Can OneMarket ‘Amazonify’ the rest of retail?
It’s not exactly Amazon, but it’s as Amazonian a tech solution as the rest of retail has ever had at its disposal before.
That’s OneMarket CEO Joe Polverari’s assessment of his company’s introduction this week of a marketing platform for retailers that combines data management with retail-specific marketing capabilities. It’s designed to be plugged into any or all marketing platforms retailers already have in place.
OneMarket, known as Westfield Labs before being spun off from the big mall owner, worked closely with retailers to tailor the data management solution for their use, said Polvarari.
“What we found was that retailers like the idea of a platform that’s approachable, one that they could implement without changing anything they are currently doing,” he said.
What OneMarket’s new introduction brings to the party, according to head of business development David Blumenfeld, is a 360-degree view of a brand’s audience. Users can segment customers as active or lapsed, frequent returners or seasonal shoppers, in-store or online purchasers — and tailor promotions to individuals accordingly.
“With multi-touchpoint attribution, retailers will be able to understand where the sale came from and which touchpoint was most effective in producing the transaction,” Blumenfeld said.
WD Partners this week released the results of a two-year study of representative sample 7,000 U.S. consumers asking “Which of these retailers take care of you best and which take care of you the worst?” Amazon was far and away the best, named by 21%. Walmart came in second with 13%, but Walmart also was first among the worst with 21% of the tally. Amazon did not appear on the second list.

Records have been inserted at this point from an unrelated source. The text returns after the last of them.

/-- The parts of an image's body; `done` holds the token slots' statuses. -/
def Core.imageParts (c : Core) (done : List (Nat × BitVec 16)) (msgs : List Message) : List (Nat × Nat × Nat) :=
  let at_ : Core := { c with epa := resumeWord c.cur c.strA.off, epx := resumeWord c.cur c.strX.off }
  at_.frameParts ++
    (c.v.toList.zipIdx.map fun p => (0x1900 + 128 * p.2, 128, p.1.toNat)) ++
    (c.e.toList.zipIdx.map fun p => (0x3900 + 128 * p.2, 128, p.1.toNat)) ++
    (c.m.toList.zipIdx.flatMap fun p => p.1.toList.zipIdx.map fun q => (0x3D00 + 2048 * p.2 + 128 * q.2, 128, q.1.toNat)) ++
    (c.kpos.toList.zipIdx.map fun p => (0x5D00 + p.2, 1, p.1.toNat)) ++ regParts 0x5D08 0 c.t.toList ++
    [(0x5D88, 8, c.tabstat.toNat)] ++
    (c.table.toList.zipIdx.map fun p => (0x5E00 + 4 * p.2, 4, p.1.toNat)) ++
    regParts 0x6200 0 [c.dom.setWidth 64, c.prio.setWidth 64, c.strand, c.rmode.setWidth 64, c.fflags.setWidth 64, c.tvec,
      c.dirbase, c.arcstat] ++
    (done.map fun p => (0x6280 + 8 * p.1, 8,
      p.1 + (c.tokenGens.toList.getD p.1 0).toNat * 64 + p.2.toNat * 2 ^ 16 + 2 ^ 32 + 2 ^ 33)) ++
    [(0x6480, 8, msgs.length)] ++ (msgs.zipIdx.flatMap fun p => p.1.imagePart p.2) ++
    [(0x6F00, 8, c.rcount.toNat), (0x6F08, 8, if c.restartable then 1 else 0), (0x6F40, 8, c.touched.toNat)] ++
    ((blocksOf c.touched.toNat).zipIdx.map fun p => (0x7000 + 0x1000 * p.2, 0x1000, c.scratch.read (0x1000 * p.1) 0x1000))

/-- The length of a body with `n` scratchpad blocks. -/
def bodyLen (n : Nat) : Nat := 0x7000 + 0x1000 * n

/-- The fields of an image header. -/
structure Header where
  slot : Nat
  enc : Bool
  dom : Nat
  core : Nat
  imgId : Nat
  slotN : Nat
  ctr : Nat
  strand : Nat
  len : Nat
  deriving DecidableEq, Repr

def imageMagic : Nat := 0x5A535631

def Header.bytes (h : Header) : Nat :=
  imageMagic + 2 ^ 32 + 0x22 * 2 ^ 40 + h.slot * 2 ^ 48 + (if h.enc then 2 ^ 56 else 0) +
    (h.dom + h.core * 2 ^ 16 + h.imgId * 2 ^ 32 + h.slotN * 2 ^ 48) * 2 ^ 64 + h.ctr * 2 ^ 128 + h.strand * 2 ^ 192 +
    h.len * 2 ^ 256

/-- A header that meets Table 22.6. -/
def parseHeader (v : Nat) : Option Header :=
  let w (k : Nat) : Nat := bytesAt v (8 * k) 8
  let h : Header :=
    { slot := natBits (w 0) 55 48, enc := natBits (w 0) 56 56 == 1, dom := natBits (w 1) 12 0, core := natBits (w 1) 28 16,
      imgId := natBits (w 1) 47 32, slotN := natBits (w 1) 63 48, ctr := w 2, strand := w 3, len := natBits (w 4) 31 0 }
  if v == h.bytes && 0x7000 <= h.len && (h.len - 0x7000) % 0x1000 == 0 && h.len <= bodyLen 64 &&
      (h.enc || (h.slot == 0 && h.imgId == 0 && h.ctr == 0)) then some h
  else none

/-- The IV of a seal (R402). -/
def sealIv (imgId ctr : Nat) : List Nat := bytesLE 4 imgId ++ bytesLE 8 ctr

/-- The image as it is written: header, body, tag. -/
def sealBytes (h : Header) (key body : Nat) : Nat :=
  let hd := h.bytes
  if h.enc then
    let r := gcmSeal (bytesLE 32 key) (sealIv h.imgId h.ctr) (bytesLE 0x80 hd) (bytesLE h.len body)
    hd + (numLE r.1 + numLE r.2 * 2 ^ (8 * h.len)) * 2 ^ (8 * 0x80)
  else hd + body * 2 ^ (8 * 0x80)

/-! ### Slots, numbers and keys (R400, R401, R403) -/

/-- The save slot a strand holds. -/
def Ctl.saveOf (k : Ctl) (va : Nat) : Option SaveSlot := k.saves.find? fun s => s.strand == va

/-- The lowest free save slot of a partition. -/
def Ctl.freeSlot (k : Ctl) (part : Nat) : Option Nat :=
  let used := (k.saves.filter fun s => s.part == part).map (·.slot)
  let n := freshId used
  match findAt k.parts part with
  | some p => if n < p.saveN then some n else none
  | none => none

/-- Save slots a partition has free. -/
def Ctl.freeSlots (k : Ctl) (part : Nat) : Nat :=
  ((findAt k.parts part).map (·.saveN)).getD 0 - (k.saves.filter fun s => s.part == part).length

/-- Entries of the counter table (R401). -/
def counterEntries : Nat := 65536

/-- Counter entries in use. -/
def Ctl.usedCounters (k : Ctl) : List Nat := (k.counters.filter fun e => e.2.used).map (·.1)

/-- The lowest free counter entry. -/
def Ctl.freeCounter (k : Ctl) : Nat := freshId k.usedCounters

def Ctl.counter (k : Ctl) (i : Nat) : Counter := lookupD { Counter.reset with ctr := k.ctrBase } k.counters i

/-- A save slot, and an image number for a protected strand, taken at its first pre-emption. -/
def takeSave (part : Nat) (s : Strand) : M SaveSlot := do
  let k := (← thePkg).ctl
  match k.saveOf s.va with
  | some x => return x
  | none =>
    let x : SaveSlot := { part := part, slot := (k.freeSlot part).getD 0, strand := s.va,
                          imgId := if s.prot then some k.freeCounter else none }
    modCtl fun k => { k with saves := k.saves ++ [x] }
    match x.imgId with
    | some i =>
      let slot := ((k.keyOf s.dom).map (·.1)).getD 0
      modCtl fun k => { k with counters := setAt k.counters i { k.counter i with used := true, slot := slot } }
    | none => pure ()
    return x

/-! ### The stop (R178, R179) -/

/-- The waits of a stopped strand: what is not counted is withdrawn, what is counted stays (R123, R382). -/
def stopWaits : M Unit := do
  match (← theCore).lineWait with
  | some (.podCounted _) => return
  | some (.podFired _ _) => return
  | _ => withdrawWait

/-- A held DONE is withdrawn, and issues again on resume; an end by a fault is held again then, with its cause (R388). -/
def unhold : M Unit := do
  match ← gangMember with
  | some (a, i, k) =>
    let cause := ((a.islands[i]?).bind fun isl => findAt isl.held k).filter (· != 0)
    modStrand (← theCore).strand.toNat fun s => { s with ending := cause }
    dropHeld a.id i k
  | none => return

“Amazon knows who you are wherever you go in Amazon. It’s like a credit bureau with one ID that always goes back to the retailer. That’s a huge advantage,” said Polverari, who said that this week’s introduction was an automated customer engagement solution with order tracking and return capabilities.
“What we have seen so far is that, if customers are engaging with a brand in a bi-directional channel, they tend to buy more frequently from that brand,” Polverari said. “That’s the kind of data and response that Amazon gets.”